> **Extracted material**:
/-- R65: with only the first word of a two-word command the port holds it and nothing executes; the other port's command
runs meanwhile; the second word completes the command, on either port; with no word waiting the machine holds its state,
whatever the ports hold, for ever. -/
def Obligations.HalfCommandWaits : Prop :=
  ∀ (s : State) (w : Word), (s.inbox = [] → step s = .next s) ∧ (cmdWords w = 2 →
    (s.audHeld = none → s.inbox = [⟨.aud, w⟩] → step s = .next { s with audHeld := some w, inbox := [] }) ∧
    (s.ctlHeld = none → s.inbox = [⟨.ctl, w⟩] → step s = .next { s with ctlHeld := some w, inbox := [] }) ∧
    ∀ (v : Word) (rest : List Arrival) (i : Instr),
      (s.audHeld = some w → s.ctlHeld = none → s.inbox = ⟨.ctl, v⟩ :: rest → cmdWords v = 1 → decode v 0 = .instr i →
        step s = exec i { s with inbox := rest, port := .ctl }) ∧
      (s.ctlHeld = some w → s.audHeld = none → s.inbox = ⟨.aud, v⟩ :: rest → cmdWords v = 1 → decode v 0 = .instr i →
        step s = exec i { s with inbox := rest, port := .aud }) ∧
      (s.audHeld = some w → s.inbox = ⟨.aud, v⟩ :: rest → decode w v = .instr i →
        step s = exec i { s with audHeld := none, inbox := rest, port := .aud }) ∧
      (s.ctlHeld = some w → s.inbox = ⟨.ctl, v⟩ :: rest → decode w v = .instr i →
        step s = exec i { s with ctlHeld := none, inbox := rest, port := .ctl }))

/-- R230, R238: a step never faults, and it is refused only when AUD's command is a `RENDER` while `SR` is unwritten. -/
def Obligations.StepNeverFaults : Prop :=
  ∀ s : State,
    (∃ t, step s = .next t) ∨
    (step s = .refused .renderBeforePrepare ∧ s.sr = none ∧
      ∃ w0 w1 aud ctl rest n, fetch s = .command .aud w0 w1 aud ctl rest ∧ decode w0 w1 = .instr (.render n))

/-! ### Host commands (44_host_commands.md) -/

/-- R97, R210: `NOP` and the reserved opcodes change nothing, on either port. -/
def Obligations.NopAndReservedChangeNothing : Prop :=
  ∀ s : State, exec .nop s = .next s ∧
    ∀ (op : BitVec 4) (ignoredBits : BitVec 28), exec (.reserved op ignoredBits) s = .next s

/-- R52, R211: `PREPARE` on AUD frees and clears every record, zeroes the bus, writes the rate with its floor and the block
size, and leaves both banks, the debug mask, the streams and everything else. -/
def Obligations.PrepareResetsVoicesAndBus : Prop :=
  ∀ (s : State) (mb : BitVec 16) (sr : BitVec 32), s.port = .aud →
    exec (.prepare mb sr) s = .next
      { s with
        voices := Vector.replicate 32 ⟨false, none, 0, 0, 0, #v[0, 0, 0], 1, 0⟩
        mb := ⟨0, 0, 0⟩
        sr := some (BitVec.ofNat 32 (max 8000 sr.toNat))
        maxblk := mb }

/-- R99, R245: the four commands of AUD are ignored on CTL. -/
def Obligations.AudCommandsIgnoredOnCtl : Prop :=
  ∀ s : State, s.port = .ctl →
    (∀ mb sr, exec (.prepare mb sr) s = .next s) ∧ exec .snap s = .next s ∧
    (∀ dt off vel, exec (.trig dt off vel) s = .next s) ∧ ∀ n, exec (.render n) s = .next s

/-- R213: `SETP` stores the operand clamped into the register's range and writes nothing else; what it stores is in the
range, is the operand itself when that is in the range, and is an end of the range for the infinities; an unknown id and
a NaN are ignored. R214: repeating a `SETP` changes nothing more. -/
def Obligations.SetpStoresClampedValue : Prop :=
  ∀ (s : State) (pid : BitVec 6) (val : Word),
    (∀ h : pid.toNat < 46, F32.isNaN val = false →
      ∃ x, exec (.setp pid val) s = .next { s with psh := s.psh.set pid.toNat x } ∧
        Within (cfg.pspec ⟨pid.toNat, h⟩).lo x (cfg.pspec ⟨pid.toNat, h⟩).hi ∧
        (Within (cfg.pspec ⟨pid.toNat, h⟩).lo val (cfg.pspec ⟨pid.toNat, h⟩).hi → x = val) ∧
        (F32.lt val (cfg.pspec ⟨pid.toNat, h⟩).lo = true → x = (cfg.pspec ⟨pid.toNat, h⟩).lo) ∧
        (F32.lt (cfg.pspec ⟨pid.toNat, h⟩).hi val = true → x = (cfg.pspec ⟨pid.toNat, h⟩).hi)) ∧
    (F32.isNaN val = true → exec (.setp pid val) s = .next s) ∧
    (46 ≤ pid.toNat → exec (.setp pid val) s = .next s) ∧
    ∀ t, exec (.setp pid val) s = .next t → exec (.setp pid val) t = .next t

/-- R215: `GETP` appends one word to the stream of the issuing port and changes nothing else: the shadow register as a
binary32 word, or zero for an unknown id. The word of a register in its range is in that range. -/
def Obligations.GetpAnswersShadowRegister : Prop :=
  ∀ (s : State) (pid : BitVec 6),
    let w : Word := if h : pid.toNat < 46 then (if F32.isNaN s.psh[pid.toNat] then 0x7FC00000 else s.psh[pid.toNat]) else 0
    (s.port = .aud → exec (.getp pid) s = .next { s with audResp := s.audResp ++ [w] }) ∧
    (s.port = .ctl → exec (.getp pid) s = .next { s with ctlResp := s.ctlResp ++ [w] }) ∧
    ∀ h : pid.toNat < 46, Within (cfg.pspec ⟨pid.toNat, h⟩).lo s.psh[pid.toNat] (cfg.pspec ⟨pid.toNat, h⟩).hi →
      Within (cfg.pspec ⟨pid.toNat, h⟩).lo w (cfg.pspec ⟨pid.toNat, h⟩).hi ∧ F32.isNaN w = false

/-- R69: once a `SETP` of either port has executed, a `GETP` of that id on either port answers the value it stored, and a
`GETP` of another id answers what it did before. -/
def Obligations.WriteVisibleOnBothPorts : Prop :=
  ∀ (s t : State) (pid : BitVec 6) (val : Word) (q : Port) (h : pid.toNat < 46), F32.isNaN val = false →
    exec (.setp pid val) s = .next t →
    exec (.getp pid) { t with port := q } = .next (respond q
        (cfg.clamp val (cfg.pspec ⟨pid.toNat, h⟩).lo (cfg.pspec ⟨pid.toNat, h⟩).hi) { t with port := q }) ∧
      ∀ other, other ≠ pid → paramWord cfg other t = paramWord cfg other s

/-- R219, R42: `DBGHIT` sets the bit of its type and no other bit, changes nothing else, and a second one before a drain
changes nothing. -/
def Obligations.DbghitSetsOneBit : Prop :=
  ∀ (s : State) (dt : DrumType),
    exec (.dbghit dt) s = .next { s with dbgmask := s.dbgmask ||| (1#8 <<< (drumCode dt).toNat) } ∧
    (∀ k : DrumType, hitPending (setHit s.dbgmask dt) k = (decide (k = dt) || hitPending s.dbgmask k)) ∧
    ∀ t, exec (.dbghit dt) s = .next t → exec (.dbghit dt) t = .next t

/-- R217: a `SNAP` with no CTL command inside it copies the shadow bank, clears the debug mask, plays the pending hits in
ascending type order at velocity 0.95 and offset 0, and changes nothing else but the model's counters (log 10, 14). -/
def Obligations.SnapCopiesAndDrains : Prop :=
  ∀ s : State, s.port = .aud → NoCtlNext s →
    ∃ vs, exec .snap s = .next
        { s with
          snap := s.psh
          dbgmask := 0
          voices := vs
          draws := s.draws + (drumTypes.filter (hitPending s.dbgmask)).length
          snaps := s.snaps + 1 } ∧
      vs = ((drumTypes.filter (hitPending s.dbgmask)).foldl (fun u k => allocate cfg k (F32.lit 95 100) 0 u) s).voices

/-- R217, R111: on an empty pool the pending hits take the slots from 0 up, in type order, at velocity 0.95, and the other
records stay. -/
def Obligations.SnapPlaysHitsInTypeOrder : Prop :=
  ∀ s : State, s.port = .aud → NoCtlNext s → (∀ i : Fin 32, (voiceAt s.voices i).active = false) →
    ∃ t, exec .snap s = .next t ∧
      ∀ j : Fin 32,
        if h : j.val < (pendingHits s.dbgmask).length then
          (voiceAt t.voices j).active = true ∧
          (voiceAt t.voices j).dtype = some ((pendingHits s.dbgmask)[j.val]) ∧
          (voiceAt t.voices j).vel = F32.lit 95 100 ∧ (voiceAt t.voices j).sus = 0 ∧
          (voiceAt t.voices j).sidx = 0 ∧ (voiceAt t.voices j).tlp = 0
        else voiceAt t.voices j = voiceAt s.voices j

> **About this task**:
Exactly repeat the lines running from the top of the listing to the line bearing "(s.audHeld = none", both of those lines included, and only them.

> **Reply**:
/-- R65: with only the first word of a two-word command the port holds it and nothing executes; the other port's command
runs meanwhile; the second word completes the command, on either port; with no word waiting the machine holds its state,
whatever the ports hold, for ever. -/
def Obligations.HalfCommandWaits : Prop :=
  ∀ (s : State) (w : Word), (s.inbox = [] → step s = .next s) ∧ (cmdWords w = 2 →
    (s.audHeld = none → s.inbox = [⟨.aud, w⟩] → step s = .next { s with audHeld := some w, inbox := [] }) ∧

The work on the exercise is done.